BIG SKY - Along Summit View Drive, a windy road that cuts through a young conifer forest behind a red steel gate in Big Sky, is a 9,300-square-foot home with five bedrooms and nearly twice as many baths.

The six tall windows that wrap around the living room and wood stove provide an unobstructed view of Lone Peak. Downstairs, the WhisperKool 4200 awaits programming to set the climate in the glass-walled wine cellar.

The mansion can be had for $2.4 million. And that's a fetching price compared to the $4 million price tag attached to it just a year ago.

And while the home's hidden passageways and boulder-lined hot tub make it a particular sort of palace, the deep price cut is common these days in Big Sky.

All along the paved switchbacks in the Madison Mountains, prices for homes and condos have been cut by 30 percent to 40 percent over the last year, said Martha Johnson, president of Rivers to Peaks Real Estate, who has been selling property in Big Sky for well over a decade.

It's an uncoordinated fire sale fueled by foreclosures and cash-strapped homeowners looking to unload property, Johnson said over a latte at a coffee shop last week.

All of which is causing property in the land of "The Biggest Skiing in America" to move again.
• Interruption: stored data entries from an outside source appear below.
-- ==== Sys2Proof/Syntax.lean ====
section
/-! DEFINITION. The instructions of the block: one constructor per row of spec/opcode_table.json. An instruction is
what the command byte says (R60): its operands are the request's fields (R22), "not bits of the command". -/

namespace Sys2Proof

/-- One constructor per row of the opcode table (R61, R62). -/
inductive Instr where
  /-- UNPACK565, `CMD = 0x00` (R80). -/
  | unpack565
  /-- PACK888, `CMD = 0x01` (R90). -/
  | pack888
  /-- DECODE, `CMD = 0x02` (R100). -/
  | decode
  /-- ENCODE, `CMD = 0x03` (R106). -/
  | encode
  /-- B2W, `CMD = 0x04` (R120). -/
  | b2w
  /-- W2B, `CMD = 0x05` (R124). -/
  | w2b
  /-- ILLEGAL: any other command byte `cmd` (R62, R143). -/
  | illegal (cmd : U8)
deriving DecidableEq, Repr

end Sys2Proof
end

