-- ==== Sys2Proof/Machine/Operands.lean ====
section
/-! DEFINITION. Operands: which request fields `DIM_BITS` admits (R67), reading a response field (R23, R25), the names a
host binds (R69) and the operands of its statements. -/

namespace Sys2Proof.Machine

/-! ### Request fields -/

/-- R67: both dimensions fit in `DIM_BITS` bits. -/
def dimsFit (params : Params) (w h : Nat) : Bool :=
  decide (w < 2 ^ (params.dimBits : Nat)) && decide (h < 2 ^ (params.dimBits : Nat))

/-- Can this request be put at the instance's request port (R22, R67)? -/
def Request.fits (params : Params) (req : Request) : Bool := dimsFit params req.width req.height

/-! ### Response fields -/

/-- The value a response field holds, if it holds one (R23, R25). -/
def responseValue (rsp : Response) : RspField → Option Value
  | .status => some (.status rsp.status)
  | .outR => rsp.outR.map .byte
  | .outG => rsp.outG.map .byte
  | .outB => rsp.outB.map .byte
  | .outP => rsp.outP.map .word
  | .outImg => rsp.outImg.map .image
  | .outWords => rsp.outWords.map .words
  | .outBytes => rsp.outBytes.map .bytes

/-- R25, R163: reading a response field. A field that holds no value, or any field where there is no response (R26), is
a fault. -/
def readField (rsp : Option Response) (field : RspField) : Except Fault Value :=
  match rsp.bind (fun r => responseValue r field) with
  | some v => .ok v
  | none => .error (.noValue field)

/-! ### Names bound by a host -/

/-- The value a name is bound to. -/
def lookupName : List (Nat × Value) → Nat → Option Value
  | [], _ => none
  | (m, v) :: rest, n => if m = n then some v else lookupName rest n

/-- Binds a name, in place of its former value where it has one; the list stays in rising order of name. -/
def bindName (n : Nat) (v : Value) : List (Nat × Value) → List (Nat × Value)
  | [] => [(n, v)]
  | (m, u) :: rest =>
    if n < m then (n, v) :: (m, u) :: rest
    else if n = m then (n, v) :: rest
    else (m, u) :: bindName n v rest

/-- The canonical form of bindings: names strictly rising. -/
def bindingsWf : List (Nat × Value) → Bool
  | [] => true
  | [_] => true
  | a :: b :: rest => decide (a.1 < b.1) && bindingsWf (b :: rest)

/-- R69: the optional `-> name`. -/
def HostAgent.bindTo (a : HostAgent) (dst : Option Nat) (v : Value) : HostAgent :=
  match dst with
  | none => a
  | some n => { a with bindings := bindName n v a.bindings }

/-! ### Operands of host statements (R69) -/

/-- A `<u16>` operand. -/
def wordOperand (names : List (Nat × Value)) : Operand U16 → Except Fault U16
  | .lit v => .ok v
  | .name n =>
    match lookupName names n with
    | some (.word v) => .ok v
    | _ => .error (.unboundName n)

/-- A `<u8>` operand. -/
def byteOperand (names : List (Nat × Value)) : Operand U8 → Except Fault U8
  | .lit v => .ok v
  | .name n =>
    match lookupName names n with
    | some (.byte v) => .ok v
    | _ => .error (.unboundName n)

/-- A `words=<buffer>` operand. -/
def wordsOperand (names : List (Nat × Value)) : Operand (List U16) → Except Fault (List U16)
  | .lit v => .ok v
  | .name n =>
    match lookupName names n with
    | some (.words v) => .ok v
    | _ => .error (.unboundName n)

/-- A `bytes=<buffer>` operand. -/
def bytesOperand (names : List (Nat × Value)) : Operand (List U8) → Except Fault (List U8)
  | .lit v => .ok v
  | .name n =>
    match lookupName names n with
    | some (.bytes v) => .ok v
    | _ => .error (.unboundName n)

/-- The `w=<n>` and `h=<n>` operands: a dimension that `DIM_BITS` bits cannot hold cannot be sent (R67). -/
def dimOperands (params : Params) (w h : Nat) : Except Fault (Nat × Nat) :=
  if dimsFit params w h then .ok (w, h) else .error (.dimTooWide w h)

end Sys2Proof.Machine
end

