-- ==== Sys2Proof/Laws/PerInstr.lean ====
section
/-! SUPPORT. The family RowOfEncoding: a well-formed instruction's command byte has the fields the opcode table gives its
row (R60, R61), instruction by instruction. -/

namespace Sys2Proof.Laws.RowOfEncoding

open Sys2Proof

/-- A well-formed instruction's command byte is read back as the instruction, and it is reserved or has a non-zero `RSV`
exactly where the instruction is ILLEGAL. -/
def Statement (i : Instr) : Prop :=
  i.wellFormed = true →
    decodeCommand (encodeCommand i) = i ∧
      (isIllegalCommand (encodeCommand i) = true ↔ i = .illegal (encodeCommand i))

theorem unpack565 : Statement .unpack565 := by unfold Statement; decide

theorem pack888 : Statement .pack888 := by unfold Statement; decide

theorem decode : Statement .decode := by unfold Statement; decide

theorem encode : Statement .encode := by unfold Statement; decide

theorem b2w : Statement .b2w := by unfold Statement; decide

theorem w2b : Statement .w2b := by unfold Statement; decide

theorem illegal (cmd : U8) : Statement (.illegal cmd) := by
  intro h
  refine ⟨?_, by simp [encodeCommand, show isIllegalCommand cmd = true from h]⟩
  have h : isIllegalCommand cmd = true := h
  show decodeCommand cmd = .illegal cmd
  rcases decodeCommand_cases cmd with ⟨rfl, -⟩ | ⟨rfl, -⟩ | ⟨rfl, -⟩ | ⟨rfl, -⟩ | ⟨rfl, -⟩ | ⟨rfl, -⟩ | ⟨-, hd⟩
  all_goals first | exact hd | exact absurd h (by decide)

end Sys2Proof.Laws.RowOfEncoding
end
"The forces driving down the prices are repercussions from a year ago, the economy tanking," Johnson said. "Layer on top of that job losses. Layer on top of that the prices of '05-'06, when the real estate market caught on fire. Some of the folks who bought in that extreme high of the market are having to let go of their property."

In a more modest subdivision down the mountain from the turnoff to Summit View, is a wood-sided house that has never been lived in and sat on the market for a year and a half priced at $1.17 million.

It finally sold after the asking price was slashed by almost $300,000.

Farther down the hill, one condo that had been listed for $250,000 was sold at auction for about $70,000.

"If you want to sell it, it has to be priced to sell," Caroline Laney Kalpinski, who also works at Rivers to Peaks, said while showing off a condo in the Big Sky town center.

It's a scenario that, at Johnson's company, has been playing out over and over this year and is having pronounced effects, she said.

Year to date, sales are up 15 fold. But the "price per transaction" is down 35 percent.

And, in Johnson's opinion, it is going to have to play out many more times over to get the Big Sky real estate market back to normal.

"For the market to recover, we have to sell the foreclosures," she said. "For the Big Sky market to recover, we have to get that off the shelf."

Foreclosures are having the biggest effect, she said.

Homeowners who perhaps lost a good-paying job or took a hit in the stock market then decide mortgages and homeowners-association fees - which can easily total $25,000 a year -- aren't worth it and give up the house.

Banks, in turn, inundated with property, become more eager to sell property quickly.

Ron Farmer, president of First Security Bank in Bozeman, said normally, banks act just like any other property owner and "sell it for as much as we can."

But some banks - his and other local banks not among them - wind up in a bind and accept to sell property for a loss in order to get cash.

"It does happen," Farmer said, "particularly in this economic environment. If the bank is in a difficult situation wherein they need liquidity, they may be required to dump property, but it's not their first choice."

Johnson, who first moved to Big Sky to work on a dude ranch 22 years ago, is upbeat about what the buying frenzy means for the mountain community.

While the prices are enticing, the fact that people are putting money down on properties suggests people are feeling more optimistic about their economic futures, she said.

"There's confidence in the buyers. They feel confident in the world around them," she said.

And, she said, the buyers she has dealt with are not the speculators of years gone, but families who can "finally afford Big Sky."

"It's more lifestyle buyers coming in. People who are going to put down roots and contribute to the community. In the long run, that will be good for Big Sky," she said.